EVIDENCE FOR LIQUID IMMISCIBILITY IN LADDER DIKES AND LAYERED GRANODIORITES, SIERRA NEVADA, CALIFORNIA
LDs are roughly tabular bodies, <1m thick, composed of nested, concave-up, mafic-felsic troughs with an overall tabular, dike-like form (see Bartley et al., this volume). MLs are decimeter-scale couplets composed of a sharp-sided mafic layer that grades into a felsic layer that is in turn in sharp contact with another mafic layer. Both LDs and MLs are greatly enriched in mafic minerals, including biotite, hornblende, magnetite, titanite, apatite, and zircon, leading to extreme enrichments in many elements including REE, Fe, Zr, P, and Ti; Fe2O3t in some LD mafic layers approaches 35 wt%, and La approaches 1000x chondrite. Mafic layers in LDs and MLs also have low Mg numbers (typically <0.4). In contrast, crystallizing assemblages in granodioritic magmas should be low in these elements and have high Mg numbers owing to preferential incorporation of Mg over Fe in the crystallizing assemblage. Biotite and hornblende crystals are typically more Fe- and apatite-rich than those of the host plutons.
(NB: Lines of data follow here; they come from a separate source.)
-- ==== Sys2Proof/Machine/EngineMem.lean ====
section
/-! DEFINITION. Reads of memory by the engines of a core: the queues, the copy engine and the block walker
(R108, R255, R267, R287). -/

namespace Sys2Proof.Machine

/-- The answer to a read of an engine. -/
inductive EngRead
  /-- Not yet: a walk, a store of the core that cannot be forwarded, or a regulator. -/
  | wait (s : State)
  | trap (c : Cause) (a : Word) (s : State)
  /-- The bytes, and the virtual address of the first marked unit. -/
  | ok (bs : List Byte) (bad : Option Word) (s : State)

/-- The master of a core that an access is made for: the copy engine, the block walker, and the front end else. -/
def masterOf (who : Nat) : Fin 4 := if 16 ≤ who then 1 else if who = 2 then 2 else 0
/-- The pieces of a read taken in order. A party whose master is frozen asks for nothing (R317), so that a request that a
guard has dropped is not sent again before it is thawed (R380). -/
def State.readPieces (s : State) (c : CoreId) (party : Fin 4) (b : Option Buf) (mark : Nat) :
    List Piece → List Byte → Option Word → EngRead
  | [], bs, bad => .ok bs bad s
  | p :: ps, bs, bad =>
    match (if b.isSome then .ok s else if (s.core c).partyFrozen party then .wait else s.readGrant c p.addr p.n p.cmp) with
    | .drop x => .wait ((s.guardRecord c party (s.pmapOf c) x (destOf p.addr) 3).dropFreeze c party)
    | .wait => .wait s
    | .ok s1 =>
      match s1.readOwn c b mark p.addr p.n p.cmp with
      | none => .wait s1
      | some (x, isBad, s2) =>
        s2.readPieces c party b mark ps (bs ++ x) (if bad.isNone && isBad then some p.va else bad)
/-- Accesses of a party of a core (as `Miss.party` numbers it) at a level, observing the core's own writes before a program-order number
(R108). -/
def State.engineReadAll (s : State) (c : CoreId) (party : Nat) (lv : Level) (hi : Byte) (acc : Access) (mark : Nat)
    (sp : Space) (xs : List (Word × Nat)) : EngRead :=
  match (s.asParty c party).memCheck c lv hi sp acc 1 false xs with
  | .miss x => .wait (s.askWalk c hi x party)
  | .trap cause x =>
    .trap cause x (if sp = .g ∧ cause ≠ .bounds then s.modCore c fun k => k.dropLeaf hi x else s)
  | .ok ps => s.readPieces c (masterOf party) (spaceBuf sp) mark ps.flatten [] none
/-- A read of n bytes, n a power of two. -/
def State.engineRead (s : State) (c : CoreId) (party : Nat) (lv : Level) (hi : Byte) (acc : Access) (mark : Nat)
    (sp : Space) (a : Word) (n : Nat) : EngRead :=
  s.engineReadAll c party lv hi acc mark sp [(a, n)]
/-- n bytes of a slot from an offset as an engine reads them for an instruction, and whether they carry a mark (R108,
R366). -/
def Core.slotData (k : Core) (r : Ring) (mark slot off n : Nat) : Option (List Byte × Bool) :=
  (k.readBuf r.def_.buf mark (r.offset slot + off) n).map fun x => (x.1, (r.slot slot).poison || x.2)
/-- n bytes cut at multiples of 64. -/
def chunks64 : Nat → Word → Nat → List (Word × Nat)
  | 0, _, _ => []
  | fuel + 1, a, n =>
    let r := 64 - a.toNat % 64
    if n = 0 then [] else if n ≤ r then [(a, n)] else (a, r) :: chunks64 fuel (a + BitVec.ofNat 64 r) (n - r)

end Sys2Proof.Machine
end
All of these features argue that the minerals in the layers were not derived from the surrounding pluton by crystal-liquid separation.
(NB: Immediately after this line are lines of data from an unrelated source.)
/-- The drain's output slot begins to fill (R244). -/
def State.drainSlot (s : State) (c : CoreId) (d : DrainOp) : State :=
  let k := s.core c
  match k.beginFill d.q .drain s.cycle with
  | .busy _ => s
  | .ok i k => s.setCore c (k.modHead .d fun e => { e with step := 2, oslot := some i })
  | .kept k => s.setCore c (k.modHead .d fun e => { e with step := 2 })
/-- Its bias slot is taken (R244). -/
def State.drainBias (s : State) (c : CoreId) (d : DrainOp) : State :=
  if !d.flag 41 then s.modCore c fun k => k.modHead .d fun e => { e with step := 3 }
  else match (s.core c).head d.bias with
    | none => s
    | some x =>
      if x.tag.tagerr then s.stopHead c .d .ringState (slotInfo d.bias x.slot) 0 d.lane
      else s.modCore c fun k => (k.take d.bias .drain).modHead .d fun e => { e with step := 3, bslot := some x.slot }
/-- The first marked item a drain would read: its bias slot, or an entry by its buffer offset (R366, R367). -/
def DrainOp.marked (d : DrainOp) (k : Core) (e : QEntry) : Option Word :=
  match e.bslot, k.ring d.bias with
  | some i, some r => if k.slotBad r i 0 (4 * d.nent) then some (slotInfo d.bias i)
    else ((List.range d.nent).find? fun j => k.store.badAt .cb (4 * (d.first + j)) 4).map fun j => BitVec.ofNat 64 (4 * (d.first + j))
  | _, _ => ((List.range d.nent).find? fun j => k.store.badAt .cb (4 * (d.first + j)) 4).map fun j => BitVec.ofNat 64 (4 * (d.first + j))
/-- The entries that a drain reads and its bias values, as R108 lets it observe them; none while it must wait for a store of
the front end that cannot be forwarded. DESIGN CHOICE (log 59): a bias slot smaller than the entries need gives the bytes
that follow it in the buffer; R244 has no check and no value for it. -/
def DrainOp.inputs (d : DrainOp) (k : Core) (e : QEntry) : Option (List Lane × List Lane) :=
  let lanes := fun (bs : List Byte) => (List.range d.nent).map fun i => BitVec.ofNat 32 (ofBytes ((bs.drop (4 * i)).take 4))
  match k.readBuf .cb e.po (4 * d.first) (4 * d.nent), e.bslot, k.ring d.bias with
  | none, _, _ => none
  | some x, some i, some r => (k.slotData r e.po i 0 (4 * d.nent)).map fun y => (lanes x.1, lanes y.1)
  | some x, _, _ => some (lanes x.1, [])
/-- The entries are read, converted and sent to the write-age stage, and cleared where CLR is set (R244). DESIGN CHOICE
(log 54): RM = 3 takes `ctl.round` as it stands at this read; the specification does not say when. A drain whose writes departed before a rollback takes what it had converted (R359). -/
def State.drainRead (s : State) (c : CoreId) (d : DrainOp) (e : QEntry) : State :=
  let k := s.core c
  let n := k.live.prod.drain
  match (if n < k.flow.dep.drain then k.flow.drained.find? fun (x : DrainLog) => x.num == n else none) with
  | some x => s.modCore c fun k => (k.modQueues fun q => { q with rsr := x.rsr }).modHead .d fun e =>
      { e with step := 4, doneAt := some s.cycle, flags := x.flags, pos := x.res, poison := x.poison }
  | none =>
    match d.inputs k e, d.marked k e, k.regs.poisonCont with
    | none, _, _ => s
    | some _, some w, false => s.stopHead c .d .poison w 0 d.lane
    | some (entries, bias), m, _ =>
      let s := match m with
        | some w => s.poisonSeen c w
        | none => s
      s.modCore c fun k =>
        let rm := roundMode (match bits d.b 52 3 with | 0 => .rne | 1 => .rtz | 2 => .rsr | _ => .dyn) k.live.front.regs.round
        let o := d.outputs rm k.live.queues.rsr entries bias
        let flags := o.2.flags &&& (fISAT ||| fFSAT ||| fNANLOST)
        let log : DrainLog := { num := n, flags := flags, res := residue o.1, poison := m.isSome, rsr := o.2.rsr }
        let at_ := s.cycle + ceilDiv d.nent 256 + 2
        let k := if d.flag 43 then k.age .cb .drain (4 * d.first) (List.replicate (4 * d.nent) 0) s.cycle false else k
        let k := match e.oslot, k.ring d.q with
          | some i, some r => k.age r.def_.buf .drain (r.offset i) o.1 at_ m.isSome
          | _, _ => k
        ((k.modQueues fun q => { q with rsr := o.2.rsr }).modFlow fun f => { f with drained := f.drained ++ [log] }).modHead .d fun e =>
          { e with step := 4, doneAt := some (at_ + Config.tQ), flags := flags, pos := log.res, poison := log.poison }
/-- A drain goes as far as it can (R244): its checks, its count, its output slot, its bias slot, its read. -/
def State.drainStep (s : State) (c : CoreId) (d : DrainOp) (e : QEntry) : State :=
  let k := s.core c
  let n := bits d.a 0 32
  match e.step with
  | 0 =>
    match d.fault k e.level with
    | some (cause, w) => s.stopHead c .d cause w 0 d.lane
    | none =>
      if k.live.queues.lanes[d.lane].undrained < n then s
      else s.modCore c fun k => (k.modLane d.lane fun l => { l with undrained := l.undrained - n }).modHead .d fun e => { e with step := 1 }
  | 1 => s.drainSlot c d
  | 2 => s.drainBias c d
  | 3 => s.drainRead c d e
  | _ => s
/-- `drain` at the head of D: each occurrence does its next step (R244). -/
def execDrainBegin (c : CoreId) (s : State) : Outcome :=
  s.withHead c .d fun e s => match e.drain with
    | some d => s.drainStep c d e
    | none => s
/-- tQ after its outputs aged, and once they and its zeros are performed, the slot becomes FULL and the drain
finishes with its flags (R68, R244). -/
def execDrainSlotFull (c : CoreId) (s : State) : Outcome :=
  s.withHead c .d fun e s =>
    match e.drain, e.doneAt with
    | some d, some t =>
      let aging := (s.core c).store.aging.any fun (a : Age) => a.party == .drain
      if e.step = 5 then s.finishHead c .d e
      else if e.step < 4 || decide (s.cycle < t) || aging || (e.bslot.any fun i => !(s.core c).noticeRoom d.bias || (s.core c).clashes d.bias i s.cycle) then s
      else
        (s.modCore c fun k =>
          let k := match e.oslot with
            | some i => k.endFill d.q i .drain (BitVec.ofNat 32 (bits d.a 32 32)) (if d.ofmt ≤ 6 then Fin.ofNat 8 d.ofmt else 0) e.pos e.poison
            | none => k
          let k := match e.bslot with
            | some i => k.releaseAged d.bias i s.cycle
            | none => k
          let k := k.setFront (k.live.front.modRegs fun r => r.orFlags e.flags)
          (k.modLive fun l => { l with prod := { l.prod with drain := l.prod.drain + 1 } }).modHead .d fun e => { e with step := 5 }).finishHead
          c .d e
    | _, _ => s
/-- `aclr` at the head of D: zeros through the write-age stage (R243). -/
def execAclrBegin (c : CoreId) (s : State) : Outcome :=
  s.withHead c .d fun e s =>
    match e.op with
    | .aclr b =>
      let n := bits b 18 18 + 1
      match e.doneAt with
      | none =>
        let k := s.core c
        if bits b 36 28 ≠ 0 ∨ k.bufLimit e.level .cb < 4 * (bits b 0 18 + n) then s.stopHead c .d .bounds b
        else if k.live.prod.drain < k.flow.dep.drain then s.modCore c fun k => k.modHead .d fun e => { e with doneAt := some s.cycle }
        else s.modCore c fun k =>
          (k.age .cb .aclr (4 * bits b 0 18) (List.replicate (4 * n) 0) (s.cycle + ceilDiv n 256) false).modHead .d fun e =>
            { e with doneAt := some (s.cycle + ceilDiv n 256 + Config.tQ) }
      | some t =>
        let aging := (s.core c).store.aging.any fun (a : Age) => a.party == .aclr
        if e.step = 1 then s.finishHead c .d e
        else if s.cycle < t ∨ aging then s
        else (s.modCore c fun k => (k.modLive fun l => { l with prod := { l.prod with drain := l.prod.drain + 1 } }).modHead .d fun e =>
          { e with step := 1 }).finishHead c .d e
    | _ => s

end Sys2Proof.Machine
end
Fe-enrichment trends are dramatically different from predictions of crystal-liquid equilibria but match observed segregation of Fe, REE, P, etc. into Fe-rich immiscible liquids in both experiments and in volcanic rocks on the earth and moon. Although immiscibility is difficult to detect in plutonic rocks owing to crystallization of the immiscible liquids, it has been proposed for several layered mafic complexes, and LDs and MLs carry the same geochemical fingerprint. The immiscibility hypothesis cannot explain all the peculiar field relations of LDs and MLs, but neither can other explanations advanced to date.